### The data
/-- The word of an instruction and whether its PAIR bit is set; an event has none. -/
def encode : Instr → Option (Bool × Word)
  | .ret o => some (false, BitVec.ofNat 64 (putR 0x006 o))
  | .jmpi o => some (false, BitVec.ofNat 64 (putR 0x007 o))
  | .spawn o => some (false, BitVec.ofNat 64 (putR 0x010 o))
  | .spawnr o => some (false, BitVec.ofNat 64 (putR 0x011 o))
  | .enql o => some (false, BitVec.ofNat 64 (putR 0x013 o))
  | .mov o => some (false, BitVec.ofNat 64 (putR 0x022 o))
  | .add o => some (false, BitVec.ofNat 64 (putR 0x023 o))
  | .sub o => some (false, BitVec.ofNat 64 (putR 0x024 o))
  | .mul o => some (false, BitVec.ofNat 64 (putR 0x025 o))
  | .mulh o => some (false, BitVec.ofNat 64 (putR 0x026 o))
  | .div o => some (false, BitVec.ofNat 64 (putR 0x027 o))
  | .rem o => some (false, BitVec.ofNat 64 (putR 0x028 o))
  | .and o => some (false, BitVec.ofNat 64 (putR 0x029 o))
  | .or o => some (false, BitVec.ofNat 64 (putR 0x02A o))
  | .xor o => some (false, BitVec.ofNat 64 (putR 0x02B o))
  | .not o => some (false, BitVec.ofNat 64 (putR 0x02C o))
  | .shl o => some (false, BitVec.ofNat 64 (putR 0x02D o))
  | .shr o => some (false, BitVec.ofNat 64 (putR 0x02E o))
  | .sar o => some (false, BitVec.ofNat 64 (putR 0x02F o))
  | .rot o => some (false, BitVec.ofNat 64 (putR 0x030 o))
  | .min o => some (false, BitVec.ofNat 64 (putR 0x031 o))
  | .max o => some (false, BitVec.ofNat 64 (putR 0x032 o))
  | .cmp o => some (false, BitVec.ofNat 64 (putR 0x033 o))
  | .sel o => some (false, BitVec.ofNat 64 (putR 0x034 o))
  | .clz o => some (false, BitVec.ofNat 64 (putR 0x035 o))
  | .popc o => some (false, BitVec.ofNat 64 (putR 0x036 o))
  | .bfe o => some (false, BitVec.ofNat 64 (putR 0x037 o))
  | .bfi o => some (false, BitVec.ofNat 64 (putR 0x038 o))
  | .vadd o => some (false, BitVec.ofNat 64 (putR 0x080 o))
  | .vsub o => some (false, BitVec.ofNat 64 (putR 0x081 o))
  | .vmul o => some (false, BitVec.ofNat 64 (putR 0x082 o))
  | .vmulh o => some (false, BitVec.ofNat 64 (putR 0x083 o))
  | .vmad o => some (false, BitVec.ofNat 64 (putR 0x084 o))
  | .vand o => some (false, BitVec.ofNat 64 (putR 0x085 o))
  | .vor o => some (false, BitVec.ofNat 64 (putR 0x086 o))
  | .vxor o => some (false, BitVec.ofNat 64 (putR 0x087 o))
  | .vnot o => some (false, BitVec.ofNat 64 (putR 0x088 o))
  | .vshl o => some (false, BitVec.ofNat 64 (putR 0x089 o))
  | .vshr o => some (false, BitVec.ofNat 64 (putR 0x08A o))
  | .vsar o => some (false, BitVec.ofNat 64 (putR 0x08B o))
  | .vmin o => some (false, BitVec.ofNat 64 (putR 0x08C o))
  | .vmax o => some (false, BitVec.ofNat 64 (putR 0x08D o))
  | .vabs o => some (false, BitVec.ofNat 64 (putR 0x08E o))
  | .vcmp o => some (false, BitVec.ofNat 64 (putR 0x08F o))
  | .vsel o => some (false, BitVec.ofNat 64 (putR 0x090 o))
  | .vclz o => some (false, BitVec.ofNat 64 (putR 0x091 o))
  | .vpopc o => some (false, BitVec.ofNat 64 (putR 0x092 o))
  | .vbfe o => some (false, BitVec.ofNat 64 (putR 0x093 o))
  | .vbfi o => some (false, BitVec.ofNat 64 (putR 0x094 o))
  | .vmov o => some (false, BitVec.ofNat 64 (putR 0x095 o))
  | .vfadd o => some (false, BitVec.ofNat 64 (putR 0x0A0 o))
  | .vfsub o => some (false, BitVec.ofNat 64 (putR 0x0A1 o))
  | .vfmul o => some (false, BitVec.ofNat 64 (putR 0x0A2 o))
  | .vfma o => some (false, BitVec.ofNat 64 (putR 0x0A3 o))
  | .vfmin o => some (false, BitVec.ofNat 64 (putR 0x0A4 o))
  | .vfmax o => some (false, BitVec.ofNat 64 (putR 0x0A5 o))
  | .vfabs o => some (false, BitVec.ofNat 64 (putR 0x0A6 o))
  | .vfneg o => some (false, BitVec.ofNat 64 (putR 0x0A7 o))
  | .vfcmp o => some (false, BitVec.ofNat 64 (putR 0x0A8 o))
  | .vfrnd o => some (false, BitVec.ofNat 64 (putR 0x0A9 o))
  | .vfcvt o => some (false, BitVec.ofNat 64 (putR 0x0AA o))
  | .vfcls o => some (false, BitVec.ofNat 64 (putR 0x0AB o))
  | .vrcp o => some (false, BitVec.ofNat 64 (putR 0x0C0 o))
  | .vrsq o => some (false, BitVec.ofNat 64 (putR 0x0C1 o))
  | .vsqrt o => some (false, BitVec.ofNat 64 (putR 0x0C2 o))
  | .vexp2 o => some (false, BitVec.ofNat 64 (putR 0x0C3 o))
  | .vlog2 o => some (false, BitVec.ofNat 64 (putR 0x0C4 o))
  | .vsin o => some (false, BitVec.ofNat 64 (putR 0x0C5 o))
  | .vcos o => some (false, BitVec.ofNat 64 (putR 0x0C6 o))
  | .vshuf o => some (false, BitVec.ofNat 64 (putR 0x0E0 o))
  | .vrot o => some (false, BitVec.ofNat 64 (putR 0x0E1 o))
  | .vbfly o => some (false, BitVec.ofNat 64 (putR 0x0E2 o))
  | .vrdc o => some (false, BitVec.ofNat 64 (putR 0x0E3 o))
  | .vscan o => some (false, BitVec.ofNat 64 (putR 0x0E4 o))
  | .vbcst o => some (false, BitVec.ofNat 64 (putR 0x0E5 o))
  | .vext o => some (false, BitVec.ofNat 64 (putR 0x0E6 o))
  | .vins o => some (false, BitVec.ofNat 64 (putR 0x0E7 o))
  | .vballot o => some (false, BitVec.ofNat 64 (putR 0x0E8 o))
  | .vvote o => some (false, BitVec.ofNat 64 (putR 0x0E9 o))
  | .kand o => some (false, BitVec.ofNat 64 (putR 0x100 o))
  | .kor o => some (false, BitVec.ofNat 64 (putR 0x101 o))
  | .kxor o => some (false, BitVec.ofNat 64 (putR 0x102 o))
  | .knot o => some (false, BitVec.ofNat 64 (putR 0x103 o))
  | .kmov o => some (false, BitVec.ofNat 64 (putR 0x104 o))
  | .kmovS o => some (false, BitVec.ofNat 64 (putR 0x104 o))
  | .exmrd o => some (false, BitVec.ofNat 64 (putR 0x105 o))
  | .exmwr o => some (false, BitVec.ofNat 64 (putR 0x106 o))
  | .vcbtEnc o => some (false, BitVec.ofNat 64 (putR 0x120 o))
  | .vcbtDec o => some (false, BitVec.ofNat 64 (putR 0x120 o))
  | .vcbtMov o => some (false, BitVec.ofNat 64 (putR 0x120 o))
  | .vpack o => some (false, BitVec.ofNat 64 (putR 0x121 o))
  | .vunpk o => some (false, BitVec.ofNat 64 (putR 0x122 o))
  | .vqhist o => some (false, BitVec.ofNat 64 (putR 0x123 o))
  | .vqnt o => some (false, BitVec.ofNat 64 (putR 0x124 o))
  | .bnkcfg o => some (false, BitVec.ofNat 64 (putR 0x191 o))
  | .cpy o => some (false, BitVec.ofNat 64 (putR 0x195 o))
  | .cpy2 o => some (false, BitVec.ofNat 64 (putR 0x196 o))
  | .cpyt o => some (false, BitVec.ofNat 64 (putR 0x197 o))
  | .cpyq o => some (false, BitVec.ofNat 64 (putR 0x19A o))
  | .dpt o => some (false, BitVec.ofNat 64 (putR 0x242 o))
  | .dset o => some (false, BitVec.ofNat 64 (putR 0x243 o))
  | .dadd o => some (false, BitVec.ofNat 64 (putR 0x244 o))
  | .dsub o => some (false, BitVec.ofNat 64 (putR 0x245 o))
  | .dmul o => some (false, BitVec.ofNat 64 (putR 0x246 o))
  | .dmax o => some (false, BitVec.ofNat 64 (putR 0x247 o))
  | .dmin o => some (false, BitVec.ofNat 64 (putR 0x248 o))
  | .daff o => some (false, BitVec.ofNat 64 (putR 0x249 o))
  | .dfn o => some (false, BitVec.ofNat 64 (putR 0x24A o))
  | .dmix o => some (false, BitVec.ofNat 64 (putR 0x24B o))
  | .dcond o => some (false, BitVec.ofNat 64 (putR 0x24C o))
  | .dtagNew o => some (false, BitVec.ofNat 64 (putR 0x24D o))
  | .dtagSet o => some (false, BitVec.ofNat 64 (putR 0x24D o))
  | .dtagOr o => some (false, BitVec.ofNat 64 (putR 0x24D o))
  | .dtgrd o => some (false, BitVec.ofNat 64 (putR 0x24E o))
  | .dmom o => some (false, BitVec.ofNat 64 (putR 0x24F o))
  | .dqnt o => some (false, BitVec.ofNat 64 (putR 0x250 o))
  | .dcdf o => some (false, BitVec.ofNat 64 (putR 0x251 o))
  | .vrdcm o => some (false, BitVec.ofNat 64 (putR 0x285 o))
  | .nop => some (false, BitVec.ofNat 64 (0x000 * 2 ^ 54))
  | .join o => some (false, BitVec.ofNat 64 (putI 0x004 o))
  | .exit o => some (false, BitVec.ofNat 64 (putI 0x009 o))
  | .pause o => some (false, BitVec.ofNat 64 (putI 0x00A o))
  | .pauseW o => some (false, BitVec.ofNat 64 (putI 0x00A o))
  | .waitsp => some (false, BitVec.ofNat 64 (0x012 * 2 ^ 54))
  | .qflush => some (false, BitVec.ofNat 64 (0x014 * 2 ^ 54))
  | .bari o => some (false, BitVec.ofNat 64 (putI 0x018 o))
  | .bara o => some (false, BitVec.ofNat 64 (putI 0x019 o))
  | .barw o => some (false, BitVec.ofNat 64 (putI 0x01A o))
  | .bars o => some (false, BitVec.ofNat 64 (putI 0x01B o))
  | .stepw => some (false, BitVec.ofNat 64 (0x01C * 2 ^ 54))
  | .movi o => some (false, BitVec.ofNat 64 (putI 0x020 o))
  | .movh o => some (false, BitVec.ofNat 64 (putI 0x021 o))
  | .adda o => some (false, BitVec.ofNat 64 (putI 0x039 o))
  | .vmovs o => some (false, BitVec.ofNat 64 (putI 0x096 o))
  | .sealb o => some (false, BitVec.ofNat 64 (putI 0x198 o))
  | .waitb o => some (false, BitVec.ofNat 64 (putI 0x199 o))
  | .waitbT o => some (false, BitVec.ofNat 64 (putI 0x199 o))
  | .ld o => some (false, BitVec.ofNat 64 (putM 0x180 o))
  | .st o => some (false, BitVec.ofNat 64 (putM 0x181 o))
  | .lda o => some (false, BitVec.ofNat 64 (putM 0x182 o))
  | .stl o => some (false, BitVec.ofNat 64 (putM 0x183 o))
  | .vld o => some (false, BitVec.ofNat 64 (putM 0x184 o))
  | .vst o => some (false, BitVec.ofNat 64 (putM 0x185 o))
  | .vldg o => some (false, BitVec.ofNat 64 (putM 0x186 o))
  | .vsts o => some (false, BitVec.ofNat 64 (putM 0x187 o))
  | .vldb o => some (false, BitVec.ofNat 64 (putM 0x188 o))
  | .at o => some (false, BitVec.ofNat 64 (putM 0x189 o))
  | .acas o => some (false, BitVec.ofNat 64 (putM 0x18A o))
  | .vat o => some (false, BitVec.ofNat 64 (putM 0x18B o))
  | .fence o => some (false, BitVec.ofNat 64 (putM 0x18C o))
  | .phase => some (false, BitVec.ofNat 64 (0x18D * 2 ^ 54))
  | .pref o => some (false, BitVec.ofNat 64 (putM 0x18E o))
  | .lock o => some (false, BitVec.ofNat 64 (putM 0x18F o))
  | .unlk o => some (false, BitVec.ofNat 64 (putM 0x190 o))
  | .fput o => some (false, BitVec.ofNat 64 (putM 0x192 o))
  | .fget o => some (false, BitVec.ofNat 64 (putM 0x193 o))
  | .waitc o => some (false, BitVec.ofNat 64 (putM 0x194 o))
  | .wbld o => some (false, BitVec.ofNat 64 (putM 0x203 o))
  | .tld o => some (false, BitVec.ofNat 64 (putM 0x204 o))
  | .tst o => some (false, BitVec.ofNat 64 (putM 0x205 o))
  | .ald o => some (false, BitVec.ofNat 64 (putM 0x206 o))
  | .ast o => some (false, BitVec.ofNat 64 (putM 0x207 o))
  | .tschk o => some (false, BitVec.ofNat 64 (putM 0x20C o))
  | .dld o => some (false, BitVec.ofNat 64 (putM 0x240 o))
  | .dst o => some (false, BitVec.ofNat 64 (putM 0x241 o))
  | .rput o => some (false, BitVec.ofNat 64 (putM 0x280 o))
  | .rget o => some (false, BitVec.ofNat 64 (putM 0x281 o))
  | .ratom o => some (false, BitVec.ofNat 64 (putM 0x282 o))
  | .rred o => some (false, BitVec.ofNat 64 (putM 0x283 o))
  | .rmskRd o => some (false, BitVec.ofNat 64 (putM 0x284 o))
  | .rmskArm o => some (false, BitVec.ofNat 64 (putM 0x284 o))
  | .rmskDisarm o => some (false, BitVec.ofNat 64 (putM 0x284 o))
  | .bra o => some (false, BitVec.ofNat 64 (putB 0x001 o))
  | .brc o => some (false, BitVec.ofNat 64 (putB 0x002 o))
  | .call o => some (false, BitVec.ofNat 64 (putB 0x005 o))
  | .loop o => some (false, BitVec.ofNat 64 (putB 0x008 o))
  | .brv o => some (false, BitVec.ofNat 64 (putBJ 0x003 o))
  | .mma o => some (false, BitVec.ofNat 64 (putX 0x200 o))
  | .mmat o => some (false, BitVec.ofNat 64 (putX 0x201 o))
  | .mmaw o => some (false, BitVec.ofNat 64 (putX 0x202 o))
  | .aclr o => some (false, BitVec.ofNat 64 (putX 0x208 o))
  | .ascl o => some (false, BitVec.ofNat 64 (putX 0x209 o))
  | .acvt o => some (false, BitVec.ofNat 64 (putX 0x20A o))
  | .tsigTile o => some (false, BitVec.ofNat 64 (putX 0x20B o))
  | .tsigAcc o => some (false, BitVec.ofNat 64 (putX 0x20B o))
  | .srd o => some (false, BitVec.ofNat 64 (putS 0x040 o))
  | .swr o => some (false, BitVec.ofNat 64 (putS 0x041 o))
  | .tkrd o => some (false, BitVec.ofNat 64 (putS 0x2C0 o))
  | .tkrsv o => some (false, BitVec.ofNat 64 (putS 0x2C1 o))
  | .cue o => some (false, BitVec.ofNat 64 (putS 0x2C2 o))
  | .blst o => some (false, BitVec.ofNat 64 (putS 0x2C3 o))
  | .trap o => some (false, BitVec.ofNat 64 (putS 0x2D0 o))
  | .syscNotify o => some (false, BitVec.ofNat 64 (putS 0x2D1 o))
  | .syscFrec o => some (false, BitVec.ofNat 64 (putS 0x2D1 o))
  | .syscBrec o => some (false, BitVec.ofNat 64 (putS 0x2D1 o))
  | .syscAttest o => some (false, BitVec.ofNat 64 (putS 0x2D1 o))
  | .eret => some (false, BitVec.ofNat 64 (0x2D2 * 2 ^ 54))
  | .halt => some (false, BitVec.ofNat 64 (0x2D3 * 2 ^ 54))
  | .pairWord o => some (true, BitVec.ofNat 64 (putP o))
  | _ => none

### Instructions to follow
Across the data, find each line that has "putX" in it and copy that line.

### Written response
  | .mma o => some (false, BitVec.ofNat 64 (putX 0x200 o))
  | .mmat o => some (false, BitVec.ofNat 64 (putX 0x201 o))
  | .mmaw o => some (false, BitVec.ofNat 64 (putX 0x202 o))
  | .aclr o => some (false, BitVec.ofNat 64 (putX 0x208 o))
  | .ascl o => some (false, BitVec.ofNat 64 (putX 0x209 o))
  | .acvt o => some (false, BitVec.ofNat 64 (putX 0x20A o))
  | .tsigTile o => some (false, BitVec.ofNat 64 (putX 0x20B o))
  | .tsigAcc o => some (false, BitVec.ofNat 64 (putX 0x20B o))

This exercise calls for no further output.